Exercise:
Repeat each line of the data exactly as written.

--------

-- ==== Sys2Proof/Machine/State.lean ====
section
/-! DEFINITION. The state of the block (spec/10_state.md R20 to R33), the state of the agents around it (spec/60_exceptions.md R207,
R208), its reset value (R32, R220), and the reasons a step can stop. -/

namespace Sys2Proof.Machine

/-- RUN (R21). -/
inductive RunState where
  | stopped
  | running
deriving DecidableEq, Repr

/-- HOOK, the handset state (R24). -/
inductive HookState where
  | onHook
  | offHook
deriving DecidableEq, Repr

/-- An output event (R3, R66). Only AMPS carries lanes; the others show +0.0 in every lane at the port (R68). -/
inductive Event where
  /-- The AmplitudeVector, lane j being target frequency j (R67). -/
  | amps (lanes : Vector F64 8)
  /-- A silence classification (R104). -/
  | pause
  /-- HOOK went OnHook to OffHook (R125). -/
  | offHook
  /-- HOOK went OffHook to OnHook (R126). -/
  | onHook
deriving DecidableEq, Repr

/-- One move of the world outside the block (R50, R207, R208). -/
inductive HostMove where
  /-- The next word of a program is presented on its port (R60). -/
  | word (w : TxWord)
  /-- The controller drives a code on the control port directly; this is how 0b00 comes there (R64). -/
  | control (code : CtrlCode)
  /-- The consumer is ready to take an event (`e_ready = 1`, R75). -/
  | take
  /-- `rst` is asserted (R220). -/
  | rst
  /-- Nothing new is presented, and the boundary is left to a sample that waits at the sample port (R50, R101). -/
  | sampleTurn
deriving DecidableEq, Repr

/-- The state. The first seven fields are the block's: its configuration and the tuple of R20. The last three belong to the agents
around it: DESIGN CHOICE, safe (log 3). -/
structure State where
  /-- The configuration, fixed at elaboration; no step writes it (R28, R166). -/
  cfg : Config
  /-- RUN (R21). -/
  run : RunState
  /-- P, the PauseWindow, oldest sample first (R22). -/
  p : List Sample
  /-- S, the SymbolWindow, oldest sample first (R23). -/
  s : List Sample
  /-- HOOK (R24). -/
  hook : HookState
  /-- ERR (R25). -/
  err : Bool
  /-- OUT, the output event FIFO, head first (R26). -/
  out : List Event
  /-- The samples presented at the sample port and not accepted yet, oldest first (R101, R220). -/
  samplePort : List Sample
  /-- What the host does next, in order: the free interleaving of R50. -/
  host : List HostMove
  /-- The events the consumer has taken, oldest first (R26, R75). -/
  taken : List Event
deriving DecidableEq, Repr

/-- The reasons a step stops with a fault: there are none. The block raises no exception, has no trap, and no sample value and no
computation can cause an error (R200, R201, R202, R205). Nobody raises one, which is as the spec says (safe). -/
inductive Fault where
deriving DecidableEq, Repr

/-- The reasons a step is refused. -/
inductive Refusal where
  /-- Raised by an arm of `exec` whose instruction has no meaning yet (no arm is left like that); safe. -/
  | notModelled (mnemonic : String)
  /-- Raised by `step` in a state whose configuration is not legal: no block exists for it (R9, R10, R11, I7); safe. -/
  | illegalConfiguration
deriving DecidableEq, Repr

/-- The block elaborated with configuration `c`, right after reset (R32, R220), with nothing presented and nothing taken. -/
def State.resetWith (c : Config) : State where
  cfg := c
  run := .stopped
  p := []
  s := []
  hook := .onHook
  err := false
  out := []
  samplePort := []
  host := []
  taken := []

/-- The machine right after reset, in the reference configuration (R12, R32). -/
def State.reset : State := State.resetWith Config.reference

end Sys2Proof.Machine
end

--------

Completed exercise:
-- ==== Sys2Proof/Machine/State.lean ====
section
/-! DEFINITION. The state of the block (spec/10_state.md R20 to R33), the state of the agents around it (spec/60_exceptions.md R207,
R208), its reset value (R32, R220), and the reasons a step can stop. -/

namespace Sys2Proof.Machine

/-- RUN (R21). -/
inductive RunState where
  | stopped
  | running
deriving DecidableEq, Repr

/-- HOOK, the handset state (R24). -/
inductive HookState where
  | onHook
  | offHook
deriving DecidableEq, Repr

/-- An output event (R3, R66). Only AMPS carries lanes; the others show +0.0 in every lane at the port (R68). -/
inductive Event where
  /-- The AmplitudeVector, lane j being target frequency j (R67). -/
  | amps (lanes : Vector F64 8)
  /-- A silence classification (R104). -/
  | pause
  /-- HOOK went OnHook to OffHook (R125). -/
  | offHook
  /-- HOOK went OffHook to OnHook (R126). -/
  | onHook
deriving DecidableEq, Repr

/-- One move of the world outside the block (R50, R207, R208). -/
inductive HostMove where
  /-- The next word of a program is presented on its port (R60). -/
  | word (w : TxWord)
  /-- The controller drives a code on the control port directly; this is how 0b00 comes there (R64). -/
  | control (code : CtrlCode)
  /-- The consumer is ready to take an event (`e_ready = 1`, R75). -/
  | take
  /-- `rst` is asserted (R220). -/
  | rst
  /-- Nothing new is presented, and the boundary is left to a sample that waits at the sample port (R50, R101). -/
  | sampleTurn
deriving DecidableEq, Repr

/-- The state. The first seven fields are the block's: its configuration and the tuple of R20. The last three belong to the agents
around it: DESIGN CHOICE, safe (log 3). -/
structure State where
  /-- The configuration, fixed at elaboration; no step writes it (R28, R166). -/
  cfg : Config
  /-- RUN (R21). -/
  run : RunState
  /-- P, the PauseWindow, oldest sample first (R22). -/
  p : List Sample
  /-- S, the SymbolWindow, oldest sample first (R23). -/
  s : List Sample
  /-- HOOK (R24). -/
  hook : HookState
  /-- ERR (R25). -/
  err : Bool
  /-- OUT, the output event FIFO, head first (R26). -/
  out : List Event
  /-- The samples presented at the sample port and not accepted yet, oldest first (R101, R220). -/
  samplePort : List Sample
  /-- What the host does next, in order: the free interleaving of R50. -/
  host : List HostMove
  /-- The events the consumer has taken, oldest first (R26, R75). -/
  taken : List Event
deriving DecidableEq, Repr

/-- The reasons a step stops with a fault: there are none. The block raises no exception, has no trap, and no sample value and no
computation can cause an error (R200, R201, R202, R205). Nobody raises one, which is as the spec says (safe). -/
inductive Fault where
deriving DecidableEq, Repr

/-- The reasons a step is refused. -/
inductive Refusal where
  /-- Raised by an arm of `exec` whose instruction has no meaning yet (no arm is left like that); safe. -/
  | notModelled (mnemonic : String)
  /-- Raised by `step` in a state whose configuration is not legal: no block exists for it (R9, R10, R11, I7); safe. -/
  | illegalConfiguration
deriving DecidableEq, Repr

/-- The block elaborated with configuration `c`, right after reset (R32, R220), with nothing presented and nothing taken. -/
def State.resetWith (c : Config) : State where
  cfg := c
  run := .stopped
  p := []
  s := []
  hook := .onHook
  err := false
  out := []
  samplePort := []
  host := []
  taken := []

/-- The machine right after reset, in the reference configuration (R12, R32). -/
def State.reset : State := State.resetWith Config.reference

end Sys2Proof.Machine
end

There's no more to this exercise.